### Task requirements
A verbatim reproduction of the lines below, from the line containing "s.poison := rfl" through the line containing "s.queued := rfl", both ends included, is the whole required output.

### Dataset entries
══════

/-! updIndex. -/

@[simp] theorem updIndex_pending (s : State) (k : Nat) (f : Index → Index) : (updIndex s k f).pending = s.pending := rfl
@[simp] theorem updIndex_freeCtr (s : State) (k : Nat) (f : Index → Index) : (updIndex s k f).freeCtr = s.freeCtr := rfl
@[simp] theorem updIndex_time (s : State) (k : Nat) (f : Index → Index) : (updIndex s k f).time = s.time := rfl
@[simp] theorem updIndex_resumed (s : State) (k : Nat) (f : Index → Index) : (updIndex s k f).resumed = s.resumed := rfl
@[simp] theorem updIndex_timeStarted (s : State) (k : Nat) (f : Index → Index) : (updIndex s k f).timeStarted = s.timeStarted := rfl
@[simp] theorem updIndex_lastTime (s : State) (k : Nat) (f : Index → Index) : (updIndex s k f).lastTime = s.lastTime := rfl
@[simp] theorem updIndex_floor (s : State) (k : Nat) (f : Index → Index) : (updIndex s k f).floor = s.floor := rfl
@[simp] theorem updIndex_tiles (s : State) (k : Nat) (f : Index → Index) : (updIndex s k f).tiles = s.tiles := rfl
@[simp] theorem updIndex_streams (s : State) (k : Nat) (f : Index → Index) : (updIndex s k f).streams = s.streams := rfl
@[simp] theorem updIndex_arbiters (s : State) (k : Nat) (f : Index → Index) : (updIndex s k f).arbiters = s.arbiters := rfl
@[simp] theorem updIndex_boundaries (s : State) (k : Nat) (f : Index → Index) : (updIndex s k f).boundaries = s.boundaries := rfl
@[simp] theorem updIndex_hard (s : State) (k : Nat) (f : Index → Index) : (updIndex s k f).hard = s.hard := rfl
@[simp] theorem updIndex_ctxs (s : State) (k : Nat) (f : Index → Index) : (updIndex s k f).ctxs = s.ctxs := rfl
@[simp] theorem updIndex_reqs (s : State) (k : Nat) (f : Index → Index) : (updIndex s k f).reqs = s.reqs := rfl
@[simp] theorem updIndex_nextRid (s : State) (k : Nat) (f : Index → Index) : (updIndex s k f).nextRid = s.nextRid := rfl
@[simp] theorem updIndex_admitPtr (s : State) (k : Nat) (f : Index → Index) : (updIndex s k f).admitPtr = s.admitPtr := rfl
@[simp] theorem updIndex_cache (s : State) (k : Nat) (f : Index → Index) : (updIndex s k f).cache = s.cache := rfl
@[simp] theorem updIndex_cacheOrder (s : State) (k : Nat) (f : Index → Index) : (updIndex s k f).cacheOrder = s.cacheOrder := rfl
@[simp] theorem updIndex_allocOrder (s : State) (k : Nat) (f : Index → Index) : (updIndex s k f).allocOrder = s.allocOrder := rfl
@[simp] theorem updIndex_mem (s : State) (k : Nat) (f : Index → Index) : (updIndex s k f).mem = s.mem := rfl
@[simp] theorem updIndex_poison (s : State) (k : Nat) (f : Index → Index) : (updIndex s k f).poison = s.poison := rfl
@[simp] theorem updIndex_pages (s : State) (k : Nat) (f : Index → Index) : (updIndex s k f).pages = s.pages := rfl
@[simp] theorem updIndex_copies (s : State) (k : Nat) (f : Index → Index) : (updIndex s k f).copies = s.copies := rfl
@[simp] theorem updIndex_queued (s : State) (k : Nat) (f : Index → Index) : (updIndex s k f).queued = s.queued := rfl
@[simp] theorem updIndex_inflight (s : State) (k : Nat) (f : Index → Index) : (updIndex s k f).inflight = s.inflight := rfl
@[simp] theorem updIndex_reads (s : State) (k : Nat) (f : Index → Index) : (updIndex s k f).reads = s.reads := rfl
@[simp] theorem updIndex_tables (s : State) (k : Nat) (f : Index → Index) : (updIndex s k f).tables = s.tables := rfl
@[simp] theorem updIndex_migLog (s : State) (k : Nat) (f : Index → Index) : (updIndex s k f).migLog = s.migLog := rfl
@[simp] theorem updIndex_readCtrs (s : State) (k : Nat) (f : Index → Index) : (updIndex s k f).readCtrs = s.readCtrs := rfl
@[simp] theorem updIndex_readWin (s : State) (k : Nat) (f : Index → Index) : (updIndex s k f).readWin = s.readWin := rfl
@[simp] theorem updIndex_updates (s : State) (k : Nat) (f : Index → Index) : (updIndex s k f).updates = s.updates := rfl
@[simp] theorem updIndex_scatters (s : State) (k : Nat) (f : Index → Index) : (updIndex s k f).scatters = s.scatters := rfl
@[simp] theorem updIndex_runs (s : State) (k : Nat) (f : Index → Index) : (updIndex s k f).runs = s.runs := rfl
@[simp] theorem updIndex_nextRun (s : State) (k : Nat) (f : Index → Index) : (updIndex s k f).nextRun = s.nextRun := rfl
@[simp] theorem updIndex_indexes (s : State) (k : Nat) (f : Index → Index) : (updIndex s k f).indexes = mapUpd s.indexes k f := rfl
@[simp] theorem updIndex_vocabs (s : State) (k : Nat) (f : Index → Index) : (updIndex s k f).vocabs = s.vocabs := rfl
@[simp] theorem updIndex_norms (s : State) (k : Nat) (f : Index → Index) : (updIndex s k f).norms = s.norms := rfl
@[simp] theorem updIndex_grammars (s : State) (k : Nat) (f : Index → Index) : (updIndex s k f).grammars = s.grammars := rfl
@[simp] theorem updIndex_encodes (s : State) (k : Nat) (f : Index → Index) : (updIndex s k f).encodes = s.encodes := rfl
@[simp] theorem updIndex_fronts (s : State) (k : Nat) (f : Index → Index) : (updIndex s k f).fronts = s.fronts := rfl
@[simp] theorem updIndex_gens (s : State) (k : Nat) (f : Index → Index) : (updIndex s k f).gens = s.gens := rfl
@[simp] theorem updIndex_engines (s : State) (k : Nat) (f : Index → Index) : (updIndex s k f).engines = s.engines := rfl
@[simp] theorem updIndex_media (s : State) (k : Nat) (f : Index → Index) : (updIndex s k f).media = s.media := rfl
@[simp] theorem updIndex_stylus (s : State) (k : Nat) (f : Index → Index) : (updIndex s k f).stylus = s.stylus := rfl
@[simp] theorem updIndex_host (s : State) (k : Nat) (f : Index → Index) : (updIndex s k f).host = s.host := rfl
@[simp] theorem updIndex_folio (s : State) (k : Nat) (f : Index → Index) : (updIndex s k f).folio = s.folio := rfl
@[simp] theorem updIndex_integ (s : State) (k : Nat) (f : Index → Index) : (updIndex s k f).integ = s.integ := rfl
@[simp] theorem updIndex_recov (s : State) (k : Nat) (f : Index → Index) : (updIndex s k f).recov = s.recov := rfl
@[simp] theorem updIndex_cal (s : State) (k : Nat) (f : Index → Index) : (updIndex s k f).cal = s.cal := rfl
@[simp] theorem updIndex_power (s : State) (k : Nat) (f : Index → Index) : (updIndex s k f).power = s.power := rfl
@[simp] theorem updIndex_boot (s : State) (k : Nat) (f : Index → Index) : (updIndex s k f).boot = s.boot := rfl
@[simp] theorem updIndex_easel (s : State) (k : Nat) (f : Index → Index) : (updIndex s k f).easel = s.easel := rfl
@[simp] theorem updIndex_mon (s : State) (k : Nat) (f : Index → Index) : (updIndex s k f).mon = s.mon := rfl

══════

### Output for this task
@[simp] theorem updIndex_poison (s : State) (k : Nat) (f : Index → Index) : (updIndex s k f).poison = s.poison := rfl
@[simp] theorem updIndex_pages (s : State) (k : Nat) (f : Index → Index) : (updIndex s k f).pages = s.pages := rfl
@[simp] theorem updIndex_copies (s : State) (k : Nat) (f : Index → Index) : (updIndex s k f).copies = s.copies := rfl
@[simp] theorem updIndex_queued (s : State) (k : Nat) (f : Index → Index) : (updIndex s k f).queued = s.queued := rfl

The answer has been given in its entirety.